Labor advocates renewed calls for boosting U.S. worker rights and protections on Thursday as federal data revealed that despite union membership rising by 273,000 from 2021 to 2022, a
jump in nonunion jobs meant the unionization rate fell from 10.3% to a record low of 10.1%.
“In 1983, the first year where comparable union data are available, the union membership rate was 20.1% and there were 17.7 million union workers,” the Bureau of Labor Statistics (BLS)
noted in a statement announcing the new figures.
“These statistics highlight the need for the Protecting the Right to Organize (PRO) Act and the Public Service Freedom to Negotiate Act.”
The number of workers who held a job covered by a union contract—including those who report no union affiliation—rose by 200,000 to 16 million last year, but the percentage of employees represented dropped from 11.6% to 11.3%, according to the BLS.
The bureau found that though 7.1 million public sector employees belonged to unions in 2022, similar to the 7.2 million private sector workers, the union membership rate was 33.1% for the public sector compared with just 6% for the private sector.
As The
Washington Postreported:
The lackluster figures reflect how far unions have to go to see an upsurge in membership, especially in a year of booming job growth. More than 5 million jobs were created in 2022 across the economy, especially in industries where union membership is lower, such as leisure and hospitality, meaning union jobs did not outpace the growth of nonunion jobs. The economy also launched millions of new businesses, where jobs rarely start off unionized. And many of the high-profile victories at Starbucks, Apple, and REI, for example, added a relatively small number of union members. A 2022
Bloomberg analysis of labor data found that the average unionized Starbucks store added 27 workers to union rolls.Despite the continued low union numbers, labor historians say there’s been a major shift underway, propelled by pandemic conditions, in how Americans view unions. More Americans said they approved of unions in 2022 than at any point since 1965—some 71% of those polled, according to Gallup.
Responding to the BLS release, the AFL-CIO, a federation of unions representing 12.5 million workers,
asserted, “These statistics highlight the need for the Protecting the Right to Organize (PRO) Act and the Public Service Freedom to Negotiate Act, which will hold union-busting companies and organizations accountable and give workers the negotiating power they deserve.”
Specifically pointing to the record-low unionization rate last year, Nina Turner, a former Democratic congressional candidate and senior fellow at the Institute on Race, Power, and Political Economy, said that “this is a move in the wrong direction.”
Noting the same statistic, Democrats on the U.S. House Committee on Education and the Workforce
tweeted: “Unfortunately, this is not a surprise even though unions are extremely popular among workers.
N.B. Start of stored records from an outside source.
-- ==== Sys2Proof/Machine/Arith.lean ====
section
/-! DEFINITION. Exact arithmetic of the device: rounding shifts, saturation, and IEEE binary32 and binary64 values
held as exact fractions and rounded once where a rule says so. -/

namespace Sys2Proof.Machine

/-- Quotient rounded to nearest, ties to even. -/
def rhe (n : Int) (d : Nat) : Int :=
  let q := n / (d : Int)
  let r := n % (d : Int)
  if 2 * r < d then q else if 2 * r = d then (if q % 2 = 0 then q else q + 1) else q + 1

/-- `v / 2^n` rounded to nearest, ties to even. -/
def rheShift (v : Int) (n : Nat) : Int := rhe v (2 ^ n)

/-- Arithmetic shift right: rounds toward minus infinity. -/
def asr (v : Int) (n : Nat) : Int := v / ((2 ^ n : Nat) : Int)

/-- Saturation to `n`-bit two's complement. -/
def satN (n : Nat) (v : Int) : Int :=
  let hi : Int := ((2 ^ (n - 1) : Nat) : Int) - 1
  let lo : Int := -((2 ^ (n - 1) : Nat) : Int)
  if v > hi then hi else if v < lo then lo else v

/-- Whether `satN` changes the value. -/
def satHit (n : Nat) (v : Int) : Bool := !decide (satN n v = v)

/-- The value limited to `lo`..`hi`. -/
def clampI (lo hi v : Int) : Int := if v < lo then lo else if v > hi then hi else v

/-- The least integer not below `n / d`. -/
def ceilDiv (n d : Nat) : Nat := (n + d - 1) / d

/-- An exact fraction; the denominator is positive. -/
structure Frac where
  num : Int
  den : Nat
deriving DecidableEq, Repr

/-- An integer as a fraction. -/
def fracOf (n : Int) : Frac := ⟨n, 1⟩
/-- Sum. -/
def fracAdd (a b : Frac) : Frac := ⟨a.num * b.den + b.num * a.den, a.den * b.den⟩
/-- Negation. -/
def fracNeg (a : Frac) : Frac := ⟨-a.num, a.den⟩
/-- Difference. -/
def fracSub (a b : Frac) : Frac := fracAdd a (fracNeg b)
/-- Product. -/
def fracMul (a b : Frac) : Frac := ⟨a.num * b.num, a.den * b.den⟩
/-- Quotient; 0 for a zero divisor. -/
def fracDiv (a b : Frac) : Frac :=
  if b.num = 0 then ⟨0, 1⟩
  else if b.num > 0 then ⟨a.num * b.den, a.den * b.num.toNat⟩ else ⟨-(a.num * b.den), a.den * (-b.num).toNat⟩
/-- Order. -/
def fracLt (a b : Frac) : Bool := decide (a.num * b.den < b.num * a.den)
/-- Order or equal. -/
def fracLe (a b : Frac) : Bool := decide (a.num * b.den ≤ b.num * a.den)
/-- Magnitude. -/
def fracAbs (a : Frac) : Frac := ⟨a.num.natAbs, a.den⟩
/-- Nearest integer, ties to even. -/
def fracRhe (a : Frac) : Int := rhe a.num a.den
/-- `m * 2^e` for a possibly negative exponent. -/
def fracPow2 (m : Int) (e : Int) : Frac :=
  if e ≥ 0 then ⟨m * ((2 ^ e.toNat : Nat) : Int), 1⟩ else ⟨m, 2 ^ (-e).toNat⟩

/-- Whether a binary32 word is a finite number. -/
def f32Finite (w : Nat) : Bool := decide (bitsOf w 30 23 ≠ 255)
/-- Whether a binary64 word is a finite number. -/
def f64Finite (w : Nat) : Bool := decide (bitsOf w 62 52 ≠ 2047)

/-- The exact value of a finite binary32 word. -/
def f32Val (w : Nat) : Frac :=
  let e := bitsOf w 30 23
  let m := bitsOf w 22 0
  let v : Frac := if e = 0 then fracPow2 m (-149) else fracPow2 ((m + 2 ^ 23 : Nat)) ((e : Int) - 150)
  if w.testBit 31 then fracNeg v else v

/-- The exact value of a finite binary64 word. -/
def f64Val (w : Nat) : Frac :=
  let e := bitsOf w 62 52
  let m := bitsOf w 51 0
  let v : Frac := if e = 0 then fracPow2 m (-1074) else fracPow2 ((m + 2 ^ 52 : Nat)) ((e : Int) - 1075)
  if w.testBit 63 then fracNeg v else v

/-- Floor of the base-2 logarithm of a positive fraction. -/
def fracLog2 (n d : Nat) : Int :=
  let g : Int := (Nat.log2 n : Int) - (Nat.log2 d : Int)
  let le : Bool := if g ≥ 0 then decide (d * 2 ^ g.toNat ≤ n) else decide (d ≤ n * 2 ^ (-g).toNat)
  if le then g else g - 1

/-- A fraction rounded to nearest, ties to even, to a binary float of `p` significand bits, exponent bias `bias` and
total width `w`; overflow gives infinity. -/
def floatOf (p w : Nat) (bias : Int) (a : Frac) : Nat :=
  if a.num = 0 then 0
  else
    let n := a.num.natAbs
    let sgn := if a.num < 0 then 2 ^ (w - 1) else 0
    let l := fracLog2 n a.den
    let emin : Int := 1 - bias
    let e := if l < emin then emin else l
    -- unit in the last place is 2^(e - (p - 1))
    let u := e - ((p : Int) - 1)
    let m := if u ≥ 0 then rhe n (a.den * 2 ^ u.toNat) else rhe ((n * 2 ^ (-u).toNat : Nat) : Int) a.den
    let m := m.toNat
    let e' := if m = 2 ^ p then e + 1 else e
    let m' := if m = 2 ^ p then 2 ^ (p - 1) else m
    if e' > bias then sgn + (2 ^ (w - p) - 1) * 2 ^ (p - 1)
    else if m' < 2 ^ (p - 1) then sgn + m'
    else sgn + (e' + bias).toNat * 2 ^ (p - 1) + (m' - 2 ^ (p - 1))

/-- Rounded to binary32. -/
def f32Of (a : Frac) : Nat := floatOf 24 32 127 a
/-- Rounded to binary64. -/
def f64Of (a : Frac) : Nat := floatOf 53 64 1023 a
/-- A value rounded to binary64: one step of a computation in that format. -/
def r64 (a : Frac) : Frac := f64Val (f64Of a)

end Sys2Proof.Machine
end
This is a direct result of employers using illegal union-busting tactics and Republicans turning their backs on working people.”
The panel’s Democrats also called on Congress to pass the PRO Act—a historic
proposal to reform U.S. labor laws to better serve workers, spearheaded by the committee’s ranking member, Rep. Bobby Scott (D-Va.) and Sen. Patty Murray (D-Wash.).
“Every worker deserves a union,” Sen. John Fetterman (D-Pa.), who was elected in November, said in a statement Thursday. “Unions built the middle class and they built America. It’s time to pass the PRO Act and drastically expand union membership across this country.”
A trio of Economic Policy Institute experts who analyzed recent data from both the BLS and the National Labor Relations Board pointed out Thursday that between October 2021 and last September, the NLRB saw a 53% increase in union election petitions, and “evidence suggests that in 2022 more than 60 million workers wanted to join a union, but couldn’t.”
“The fact that tens of millions of workers want to join a union and can’t is a glaring testament to how broken U.S. labor law is,” they wrote. “It is urgent that Congress pass the Protecting the Right to Organize (PRO) Act and the Public Service Freedom to Negotiate Act. State legislatures must also take available measures to boost unionization and collective bargaining.”
Despite
union-busting efforts from powerful corporations, last year saw a wave of high-profile worker victories. Employees at Apple, Amazon, Chipotle, Google, Starbucks, Minor League Baseball, T-Mobile, Trader Joe’s, and beyond successfully organized.
“In 2022, we saw working people rising up despite often illegal opposition from companies that would rather pay union-busting firms millions than give workers a seat at the table,” AFL-CIO president Liz Shuler said Thursday. “The momentum of the moment we are in is clear.”
“Organizing victories are happening in every industry, public and private, and every sector of our economy all across the country,” she added. “The wave of organizing will continue to gather steam in 2023 and beyond despite broken labor laws that rig the system against workers.”